Blog / AI news

Claude Sonnet 5 pricing: the real cost in 2026

Written by

Kurnia Kharisma Agung Samiadjie

Reviewed by

Katelin Teen

Last edited July 2, 2026

Expert Verified

Claude Sonnet 5 pricing illustration with the Anthropic mark

TL;DR

Claude Sonnet 5 pricing is $3 per million input tokens and $15 per million output, with introductory rates of $2/$10 running through 31 August 2026. That is exactly the same per-token rate as Sonnet 4.6, and roughly half the price of Opus 4.8 ($5/$25). It keeps the 1M-token context window.

Two catches make the sticker misleading. First, Sonnet 5 uses a new tokenizer that counts about 30% more tokens for the same text, so per-token parity with 4.6 does not mean per-request parity. Second, at higher effort settings it generates a lot of thinking tokens, and independent testing found it can cost more per task than Opus 4.8 despite the lower rate.

For anyone pricing a support bot, my honest take after years of running AI on live ticket queues: the token rate is the cheapest part of the bill. The expensive 80% is the retrieval, guardrails, actions, and testing wrapped around the model, and that is the number you should actually be forecasting.

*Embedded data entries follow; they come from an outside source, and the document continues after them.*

/-- On a platform with 16 data cells, cell 15 can be stored to and cell 16 is a fault (R65). -/
theorem test_absent_data_cell :
    (match exec (.passX .regA ⟨false, false, true⟩ .never)
        { State.reset with config := { defaultConfig with dmemWords := 16 }, a := 15#16, d := 7#16 } with
      | .next t => decide (t.dmem = [(15, 7#16)])
      | .fault _ => false
      | .refused _ => false) = true ∧
    exec (.passX .regA ⟨false, false, true⟩ .never)
      { State.reset with config := { defaultConfig with dmemWords := 16 }, a := 16#16, d := 7#16 } =
      .fault (.absentDataCell 16#16) :=
  ⟨by decide, rfl⟩

/-- Writing 0 unlists a cell, so that equal memories are equal lists. -/
theorem test_memory_canonical :
    Memory.write (Memory.write (Memory.write [] 9#16 1#16) 3#16 2#16) 9#16 0#16 = [(3, 2#16)] := by decide

/-! ### The components (tables 2.1, 2.2, 2.3, 2.5) -/

theorem test_bus_gates :
    busNot 0x1234#16 = 0xEDCB#16 ∧ busAnd 0x1234#16 0x00FF#16 = 0x0034#16 ∧ busOr 0x1234#16 0x00FF#16 = 0x12FF#16 ∧
    busMux false 0xAAAA#16 0x5555#16 = 0xAAAA#16 ∧ busMux true 0xAAAA#16 0x5555#16 = 0x5555#16 := by decide

theorem test_mux_tree :
    muxTree 2 [true, false] [true, false, false, true] = false ∧ muxTree 2 [true, true] [true, false, false, true] = true ∧
    muxTree 3 [true, true, false] [false, true, true, false, true, false, false, true] = false ∧
    muxTree 3 [false, false, true] [false, true, true, false, true, false, false, true] = true ∧ muxTree 0 [] [true] = true := by
  decide

theorem test_register_and_counter :
    registerNext 0x1234#16 0xABCD#16 false = 0x1234#16 ∧ registerNext 0x1234#16 0xABCD#16 true = 0xABCD#16 ∧
    counterNext 0x0009#16 0x0030#16 false false = 0x000A#16 ∧ counterNext 0xFFFF#16 0x0030#16 false false = 0x0000#16 ∧
    counterNext 0x0009#16 0x0030#16 true false = 0x0030#16 ∧ counterNext 0x0009#16 0x0030#16 true true = 0x0000#16 := by decide

/-- Table 2.3, the columns of the flag pairs (0,0), (0,1), (1,0), (1,1), jump codes 0 to 7 from top to bottom. -/
theorem test_jump_conditions :
    ([Jump.never, .gt, .eq, .ge, .lt, .ne, .le, .always].map fun j =>
      [jumpCondition j false false, jumpCondition j false true, jumpCondition j true false, jumpCondition j true true]) =
    [[false, false, false, false], [true, false, false, false], [false, false, true, true], [true, false, true, true],
     [false, true, false, true], [true, true, false, false], [false, true, true, true], [true, true, true, true]] := by decide
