-- ==== Sys2Proof/Machine/Step.lean ====
section
/-! DEFINITION. One step: the command at the front of the queue, or what the block does on its own. -/

namespace Sys2Proof.Machine

/-- One step. The command at the front of the queue leaves it and has its effect; on an empty queue the block
does what is due, or a microsecond passes (log entry 1). -/
def step (s : State) : Host.Outcome State Fault Refusal :=
  match s.pending with
  | c :: rest => exec c { s with pending := rest }
  | [] => .next s.idleStep

/-- No row of the table gives bits, so no word spells a command, and the state is unchanged. -/
def State.withFetchWord (s : State) (nbits w : Nat) : State :=
  match decodeTableWord nbits w with
  | some c => { s with pending := c :: s.pending }
  | none => s

end Sys2Proof.Machine
end

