/-- R65 to R69: a trail edge at the entry eye, the measurement it makes, and the over-length cut-off. The model's
choices: a trail edge with the eye not COVERED changes nothing (log entry 8), nor does a cut-off that is not due (log
entry 6). -/
def Obligations.EntryEyeTrailEdgesMeasure : Prop :=
  ∀ s : State,
    (s.gauge.eye ≠ .covered → exec .entryEyeTrailEdge s = .next s) ∧
    (s.gauge.eye = .covered → s.track.position = s.gauge.objectStart →
      exec .entryEyeTrailEdge s = .next { s with gauge.eye := .trailHeld }) ∧
    (s.gauge.eye = .covered → s.track.position ≠ s.gauge.objectStart →
      (∀ r ∈ s.beltStrips, r.state ≠ .measuring) →
      (s.gauge.untracked = true →
        exec .entryEyeTrailEdge s = .next { s with gauge.eye := .clear, gauge.untracked := false }) ∧
      (s.gauge.untracked = false → ∀ u, u = State.lineFault { s with gauge.eye := .clear } .phantomEye 0 0 0 →
        exec .entryEyeTrailEdge s = .next (u.setHolds { s.holds with phantom := true }))) ∧
    ((∀ r ∈ s.beltStrips, r.state ≠ .measuring) → exec .overLengthCutOff s = .next s) ∧
    ∀ (r : StripRec) (lead : Pos) (len : Nat), s.measuring = some r → r.lead = some lead →
      len = (s.track.position - lead).toNat → ∀ noted : State, noted = s.traceEntry r.traced .eyeTrail 0 0 →
      ∀ rejected : State → Nat → State,
        (∀ u detail, rejected u detail = ((u.modBeltStrip r.number fun x =>
          { x with
            length := some len
            outOfRange := true
            state := .planned
            plan := some ⟨[⟨0, len, 0⟩], .default, some ⟨.reject, .length⟩⟩ }).traceEntry r.traced .planned 2
              0).raise .outOfRange detail r.number 0 len) →
      (s.gauge.eye = .covered → s.track.position ≠ s.gauge.objectStart →
        exec .entryEyeTrailEdge s = .next
          (if len < s.gauge.minStrip then rejected { noted with gauge.eye := .clear } 0
          else if s.gauge.maxStrip < len then rejected { noted with gauge.eye := .clear } 1
          else (State.modBeltStrip { noted with gauge.eye := .clear } r.number fun x =>
            { x with length := some len, state := .awaitGrade }).raise .stripMeasured
              (128 * laneCode r.lane + r.profile % 8) r.number 0 len)) ∧
      (len ≤ s.gauge.maxStrip → exec .overLengthCutOff s = .next s) ∧
      (s.gauge.maxStrip < len →
        exec .overLengthCutOff s = .next { rejected noted 1 with gauge.untracked := true })

/-! ## Grading -/

/-- R71, R74 to R76: MAP_WRITE: its start group, and each grade byte at the write pointer of the inactive
edition. What a busy edition means after a start group that failed is the model's choice (log entry 12). -/
def Obligations.TheMapIsWritten : Prop :=
  ∀ (p : PortId) (s : State),
    (s.ready p .mapWrite → ∀ pr fc : Byte, ∃ i : Incremental,
      exec (.mapWrite p (.bytes [pr, fc])) s = .next (s.setPhase p 0x20 (.incremental i)) ∧ i.buf = [] ∧
      i.busy = none ∧ (i.bad = true ↔ 8 ≤ pr.toNat ∨ 16 ≤ fc.toNat) ∧
      (i.header = .failed ↔ 8 ≤ pr.toNat ∨ 16 ≤ fc.toNat) ∧
      (pr.toNat < 8 → fc.toNat < 16 → ∃ at' : Fin 128, i.header = .pointer at' ∧
        at'.val = 16 * pr.toNat + fc.toNat)) ∧
    ∀ (i : Incremental) (b : Byte), (s.port p).frame = some ⟨0x20, .incremental i⟩ → i.buf = [] →
      (i.header ≠ .awaited → exec (.mapWrite p (.bytes [b])) s = exec (.mapWriteGradeByte p b) s) ∧
      (i.header = .failed → ∃ j : Incremental, j.bad = i.bad ∧ j.header = .failed ∧
        exec (.mapWriteGradeByte p b) s = .next (s.setPhase p 0x20 (.incremental j))) ∧
      ∀ (at' : Fin 128) (inactive : Edition), i.header = .pointer at' → inactive ≠ s.grading.active →
        (i.busy = some true ∨ (i.busy = none ∧ 0 < s.referenceCount inactive) →
          exec (.mapWriteGradeByte p b) s = .next (s.setPhase p 0x20 (.incremental { i with busy := some true }))) ∧
        (i.busy = some false ∨ (i.busy = none ∧ s.referenceCount inactive = 0) →
          (10 ≤ b.toNat → exec (.mapWriteGradeByte p b) s = .next (s.setPhase p 0x20 (.incremental { i with
            busy := some false, bad := true, header := .pointer (at' + 1) }))) ∧
          ∀ g : Grade, b.toNat = g.code → ∃ t, exec (.mapWriteGradeByte p b) s = .next t ∧
            s.unchangedBut [.grading, .ports] t ∧
            t.ports = (s.setPhase p 0x20 (.incremental { i with
              busy := some false, header := .pointer (at' + 1) })).ports ∧
            (t.grading.edition inactive = (s.grading.edition inactive).set at'.val g at'.isLt ∧
              t.grading.edition s.grading.active = s.grading.edition s.grading.active ∧
              t.grading.active = s.grading.active ∧ t.grading.mode = s.grading.mode))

Claude Sonnet 5 pricing at a glance

Anthropic launched Claude Sonnet 5 on 30 June 2026 as the mid-tier ("Sonnet-class") model, and the headline it leads with is value: near-Opus quality on coding and agentic work at Sonnet cost. Here is the number everyone comes for.

Period	Input / MTok	Output / MTok
Introductory (through 31 Aug 2026)	$2	$10
Standard (from 1 Sep 2026)	$3	$15

The standard $3/$15 rate is identical to Sonnet 4.6 (and 4.5, and Sonnet 4 before it). Anthropic set the introductory discount deliberately, so that migrating to Sonnet 5 stays "roughly cost-neutral" while the discount is live, despite the new tokenizer. More on why that caveat matters below.

For context on where this sits, Sonnet 5 is the everyday default: it is the default model for Free and Pro plans on Claude.ai, and it is also available to Max, Team, and Enterprise users, plus Claude Code and Cowork. So for most people, "which Claude am I using" is now Sonnet 5 unless they switch.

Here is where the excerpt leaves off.